I've used this guy before for jobs that needed estimates, permits etc. He's seen my work and likes what I do. Offers me a job on the spot. Says he would really like to hire me. Mind you he's there to do a service change. Asks me to do the service change as sort of an impromptu job interview. So i do it. Knock it out in about 2 hrs. He pays me 50$. He charged 1800 to do it. 

A few days later he offers me 15$ an hour to come work for him. Citing he needs someone who is great with his customers and that he knows he can leave alone on a job that can work independently. Once I have established that I can work alone, pay would go up from there. 

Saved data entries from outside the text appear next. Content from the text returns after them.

-- ==== Sys2Proof/Syntax.lean ====
section
/-! DEFINITION. The instructions: one constructor for each row of spec/opcode_table.json.

Operands hold the bits the encoding holds. Branch and jump offsets, and the immediates of compressed instructions,
leave out the low bits that are always zero: `off : BitVec 12` of a branch is offset[12:1] (30_encoding.md R127),
`off : BitVec 20` of `jal` is offset[20:1] (R129), `uimm : BitVec 5` of `c.lw` is uimm[6:2]; `imm : BitVec 20` of `lui`
and `auipc` is immediate[31:12] (R128). `Operands.lean` widens them.

The five pseudoinstructions that expand to more than one instruction name their symbol by `delta`, the distance from
the first instruction to the symbol modulo 2^32 (49_pseudoinstructions.md R501; log entry 21). -/

namespace Sys2Proof
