-- ==== Sys2Proof/Decode.lean ====
section
/-! DEFINITION. From bits to instructions and back (spec 30_encoding.md).

`decode` reads one parcel: a word of 32 bits or a halfword of 16 (R121). It is total: what selects no row of
spec/opcode_table.json under the configuration, or breaks a constraint of R151 or R152, is `none` (R150).
`encodeOne` writes the parcel of one instruction from the same encoding lines, `encode` the parcels of any term of
`Instr`, pseudoinstructions included (49_pseudoinstructions.md R500). -/

namespace Sys2Proof

/-- What one fetch delivers: a compressed instruction or a 32-bit one (R121). -/
inductive Parcel where
  | half (h : Half)
  | word (w : Word32)
deriving DecidableEq, Repr

/-- The parcel that two consecutive halfwords begin: 32 bits when the low one ends in 11 (R121, R122). -/
def Parcel.ofHalves (lo hi : Half) : Parcel :=
  if lo.extractLsb' 0 2 = 0b11#2 then .word (hi ++ lo) else .half lo

/-- The instruction bits, zero-extended: the `info` of IllegalInstruction (60_exceptions.md R602). -/
def Parcel.bits : Parcel → Word
  | .half h => h.setWidth 64
  | .word w => w.setWidth 64

/-! ## The fields of a 32-bit word (R123 to R130) -/

def opcode (w : Word32) : BitVec 7 := w.extractLsb' 0 7
def rdOf (w : Word32) : Reg := w.extractLsb' 7 5
def funct3 (w : Word32) : BitVec 3 := w.extractLsb' 12 3
def rs1Of (w : Word32) : Reg := w.extractLsb' 15 5
def rs2Of (w : Word32) : Reg := w.extractLsb' 20 5
def rs3Of (w : Word32) : Reg := w.extractLsb' 27 5
def funct7 (w : Word32) : BitVec 7 := w.extractLsb' 25 7
/-- The constant bits 31:26 of a shift by an immediate (R125). -/
def funct6 (w : Word32) : BitVec 6 := w.extractLsb' 26 6
/-- The constant bits 31:27 of an atomic (R124). -/
def funct5 (w : Word32) : BitVec 5 := w.extractLsb' 27 5
/-- The constant bits 26:25 of an R4-type word (R130). -/
def fmtR4 (w : Word32) : BitVec 2 := w.extractLsb' 25 2
/-- immediate[11:0], offset[11:0] or csr of the I-type (R125). -/
def immI (w : Word32) : BitVec 12 := w.extractLsb' 20 12
/-- offset[11:0] of the S-type (R126). -/
def immS (w : Word32) : BitVec 12 := w.extractLsb' 25 7 ++ w.extractLsb' 7 5
/-- offset[12:1] of the B-type (R127). -/
def offB (w : Word32) : BitVec 12 :=
  w.extractLsb' 31 1 ++ w.extractLsb' 7 1 ++ w.extractLsb' 25 6 ++ w.extractLsb' 8 4
/-- immediate[31:12] of the U-type (R128). -/
def immU (w : Word32) : BitVec 20 := w.extractLsb' 12 20
/-- offset[20:1] of the J-type (R129). -/
def offJ (w : Word32) : BitVec 20 :=
  w.extractLsb' 31 1 ++ w.extractLsb' 12 8 ++ w.extractLsb' 20 1 ++ w.extractLsb' 21 10

/-! ## The formats of a 32-bit word (R124 to R130) -/

/-- R-type (R124). -/
def rType (f7 : BitVec 7) (rs2 rs1 : Reg) (f3 : BitVec 3) (rd : Reg) (op : BitVec 7) : Word32 :=
  f7 ++ rs2 ++ rs1 ++ f3 ++ rd ++ op
/-- I-type (R125). -/
def iType (imm : BitVec 12) (rs1 : Reg) (f3 : BitVec 3) (rd : Reg) (op : BitVec 7) : Word32 :=
  imm ++ rs1 ++ f3 ++ rd ++ op
/-- The shift-immediate variant of the I-type (R125 (a)). -/
def shType (f6 shamt : BitVec 6) (rs1 : Reg) (f3 : BitVec 3) (rd : Reg) (op : BitVec 7) : Word32 :=
  f6 ++ shamt ++ rs1 ++ f3 ++ rd ++ op
/-- The A-extension variant of the R-type (R124 (c)). -/
def aType (f5 : BitVec 5) (aq rl : Bool) (rs2 rs1 : Reg) (f3 : BitVec 3) (rd : Reg) (op : BitVec 7) : Word32 :=
  f5 ++ BitVec.ofBool aq ++ BitVec.ofBool rl ++ rs2 ++ rs1 ++ f3 ++ rd ++ op
/-- S-type (R126). -/
def sType (off : BitVec 12) (rs2 rs1 : Reg) (f3 : BitVec 3) (op : BitVec 7) : Word32 :=
  off.extractLsb' 5 7 ++ rs2 ++ rs1 ++ f3 ++ off.extractLsb' 0 5 ++ op
/-- B-type (R127); `off` is offset[12:1]. -/
def bType (off : BitVec 12) (rs2 rs1 : Reg) (f3 : BitVec 3) (op : BitVec 7) : Word32 :=
  off.extractLsb' 11 1 ++ off.extractLsb' 4 6 ++ rs2 ++ rs1 ++ f3 ++ off.extractLsb' 0 4 ++
    off.extractLsb' 10 1 ++ op
/-- U-type (R128); `imm` is immediate[31:12]. -/
def uType (imm : BitVec 20) (rd : Reg) (op : BitVec 7) : Word32 := imm ++ rd ++ op
/-- J-type (R129); `off` is offset[20:1]. -/
def jType (off : BitVec 20) (rd : Reg) (op : BitVec 7) : Word32 :=
  off.extractLsb' 19 1 ++ off.extractLsb' 0 10 ++ off.extractLsb' 10 1 ++ off.extractLsb' 11 8 ++ rd ++ op
/-- R4-type (R130). -/
def r4Type (rs3 : Reg) (fmt : BitVec 2) (rs2 rs1 : Reg) (rm : BitVec 3) (rd : Reg) (op : BitVec 7) : Word32 :=
  rs3 ++ fmt ++ rs2 ++ rs1 ++ rm ++ rd ++ op

/-! ## Availability (R150, R152, R153) -/

/-- The instruction exists for the machine's XLEN and extensions: the ISA tag of its row (R150, R153), and R152 for the
shifts by an immediate, whose shamt[5] must be 0 when XLEN = 32. -/
def Instr.available (c : Config) : Instr → Bool
  | .add .. | .addi .. | .and .. | .andi .. | .auipc .. | .beq .. | .bge .. | .bgeu .. | .blt .. | .bltu .. | .bne ..
  | .csrrc .. | .csrrci .. | .csrrs .. | .csrrsi .. | .csrrw .. | .csrrwi .. | .ebreak | .ecall | .fence .. | .fenceI
  | .jal .. | .jalr .. | .lb .. | .lbu .. | .lh .. | .lhu .. | .lw .. | .lui .. | .mret | .or .. | .ori .. | .sb ..
  | .sfenceVma .. | .sh .. | .sw .. | .sll .. | .slt .. | .slti .. | .sltiu .. | .sltu .. | .sra .. | .sret | .srl ..
  | .sub .. | .wfi | .xor .. | .xori .. | .beqz .. | .bgez .. | .bgt .. | .bgtu .. | .bgtz .. | .ble .. | .bleu ..
  | .blez .. | .bltz .. | .bnez .. | .csrr .. | .csrc .. | .csrci .. | .csrs .. | .csrsi .. | .csrw .. | .csrwi ..
  | .j .. | .jr .. | .mv .. | .neg .. | .nop | .not .. | .rdcycle .. | .rdinstret .. | .rdtime .. | .ret | .seqz ..
  | .sgtz .. | .sltz .. | .snez .. | .call .. | .la .. | .li .. | .lla .. | .tail .. => true
  | .addiw .. | .addw .. | .ld .. | .lwu .. | .sd .. | .slliw .. | .sllw .. | .sraiw .. | .sraw .. | .srliw ..
  | .srlw .. | .subw .. | .negw .. | .sextW .. => c.xlen == .rv64
  | .amoaddD .. | .amoandD .. | .amomaxD .. | .amomaxuD .. | .amominD .. | .amominuD .. | .amoorD .. | .amoswapD ..
  | .amoxorD .. | .lrD .. | .scD .. => c.xlen == .rv64 && c.extA
  | .amoaddW .. | .amoandW .. | .amomaxW .. | .amomaxuW .. | .amominW .. | .amominuW .. | .amoorW .. | .amoswapW ..
  | .amoxorW .. | .lrW .. | .scW .. => c.extA
  | .cAdd .. | .cAddi .. | .cAddi16sp .. | .cAddi4spn .. | .cAnd .. | .cAndi .. | .cBeqz .. | .cBnez .. | .cEbreak
  | .cJ .. | .cJalr .. | .cJr .. | .cLi .. | .cLui .. | .cLw .. | .cLwsp .. | .cMv .. | .cOr .. | .cSub .. | .cSw ..
  | .cSwsp .. | .cXor .. => c.extC
  | .cAddiw .. | .cAddw .. | .cLd .. | .cLdsp .. | .cSd .. | .cSdsp .. | .cSubw .. => c.xlen == .rv64 && c.extC
  | .cFld .. | .cFldsp .. | .cFsd .. | .cFsdsp .. => c.extD && c.extC
  | .cFlw .. | .cFlwsp .. | .cFsw .. | .cFswsp .. => c.xlen == .rv32 && c.extF && c.extC
  | .cJal .. => c.xlen == .rv32 && c.extC
  | .div .. | .divu .. | .mul .. | .mulh .. | .mulhsu .. | .mulhu .. | .rem .. | .remu .. => c.extM
  | .divuw .. | .divw .. | .mulw .. | .remuw .. | .remw .. => c.xlen == .rv64 && c.extM
  | .faddD .. | .fclassD .. | .fcvtDS .. | .fcvtDW .. | .fcvtDWu .. | .fcvtSD .. | .fcvtWD .. | .fcvtWuD ..
  | .fdivD .. | .feqD .. | .fld .. | .fleD .. | .fltD .. | .fmaddD .. | .fmaxD .. | .fminD .. | .fmsubD ..
  | .fmulD .. | .fnmaddD .. | .fnmsubD .. | .fsd .. | .fsgnjD .. | .fsgnjnD .. | .fsgnjxD .. | .fsqrtD .. | .fsubD ..
  | .fabsD .. | .fmvD .. | .fnegD .. => c.extD
  | .faddS .. | .fclassS .. | .fcvtSW .. | .fcvtSWu .. | .fcvtWS .. | .fcvtWuS .. | .fdivS .. | .feqS .. | .fleS ..
  | .fltS .. | .flw .. | .fmaddS .. | .fmaxS .. | .fminS .. | .fmsubS .. | .fmulS .. | .fmvWX .. | .fmvXW ..
  | .fnmaddS .. | .fnmsubS .. | .fsgnjS .. | .fsgnjnS .. | .fsgnjxS .. | .fsqrtS .. | .fsubS .. | .fsw .. | .fabsS ..
  | .fmvS .. | .fnegS .. | .frcsr .. | .frflags .. | .frrm .. | .fscsr .. | .fsflags .. | .fsrm .. => c.extF
  | .fcvtDL .. | .fcvtDLu .. | .fcvtLD .. | .fcvtLuD .. | .fmvDX .. | .fmvXD .. => c.xlen == .rv64 && c.extD
  | .fcvtLS .. | .fcvtLuS .. | .fcvtSL .. | .fcvtSLu .. => c.xlen == .rv64 && c.extF
  | .rdcycleh .. | .rdinstreth .. | .rdtimeh .. => c.xlen == .rv32
  | .slli _ _ shamt | .srli _ _ shamt | .srai _ _ shamt => c.xlen == .rv64 || !shamt.getLsbD 5
  | .cSlli _ shamt => c.extC && (c.xlen == .rv64 || !shamt.getLsbD 5)
  | .cSrli _ shamt | .cSrai _ shamt => c.extC && (c.xlen == .rv64 || !shamt.getLsbD 5)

Is this a fair offer? I'm on the fence as I already do most of what he does and get paid much more. He also only does service or old work. No new construction. Having a hard time seeing the advantages of working for 15$ an hour when my skill set already commands a higher wage. Any thoughts?? Thanks!


----------



## MarkJames (Nov 25, 2012)

18delta said:


> So, I fell into an interesting situation the other day. I do mostly handyman and remodel work. Started my own gig doing this after helping my buddy flip a house. A lot of the work I do is electrical ( having apprenticed about 12 years ago before going to college). I do mostly service work: adding circuits, trouble calls, lighting upgrades etc. I had a licensed electrician come out to a job I'm managing to perform a service change to 200 amp panel.
> 
> I've used this guy before for jobs that needed estimates, permits etc. He's seen my work and likes what I do. Offers me a job on the spot. Says he would really like to hire me. Mind you he's there to do a service change. Asks me to do the service change as sort of an impromptu job interview. So i do it. Knock it out in about 2 hrs. He pays me 50$. He charged 1800 to do it.
> 
> ...


You answered your own question.


----------



## 18delta (Dec 25, 2015)

MarkJames said:


> 18delta said:
> 
> 
> > So, I fell into an interesting situation the other day. I do mostly handyman and remodel work. Started my own gig doing this after helping my buddy flip a house. A lot of the work I do is electrical ( having apprenticed about 12 years ago before going to college). I do mostly service work: adding circuits, trouble calls, lighting upgrades etc. I had a licensed electrician come out to a job I'm managing to perform a service change to 200 amp panel.
> ...



I don't have a clue what apprenticeships pay these days. A guy I used to work with (when I was apprenticing )told me last year that 35 an hour for my skill set was fair, considering I don't hold a trade license to do electrical. He was a master electrician. I'm just trying to get a line on what a fair offer is or should've been.


----------



## MarkJames (Nov 25, 2012)

I don't know about that. But I do know laborers get that much an hour in cash around here, plus "taxi service" and lunch.


----------



## 18delta (Dec 25, 2015)

MarkJames said:


> I don't know about that. But I do know laborers get that much an hour in cash around here, plus "taxi service" and lunch.


Wow. Where is "here"?


----------



## Tinstaafl (Jan 6, 2008)

Unskilled labor around here (central PA) runs around $12-14/hr. 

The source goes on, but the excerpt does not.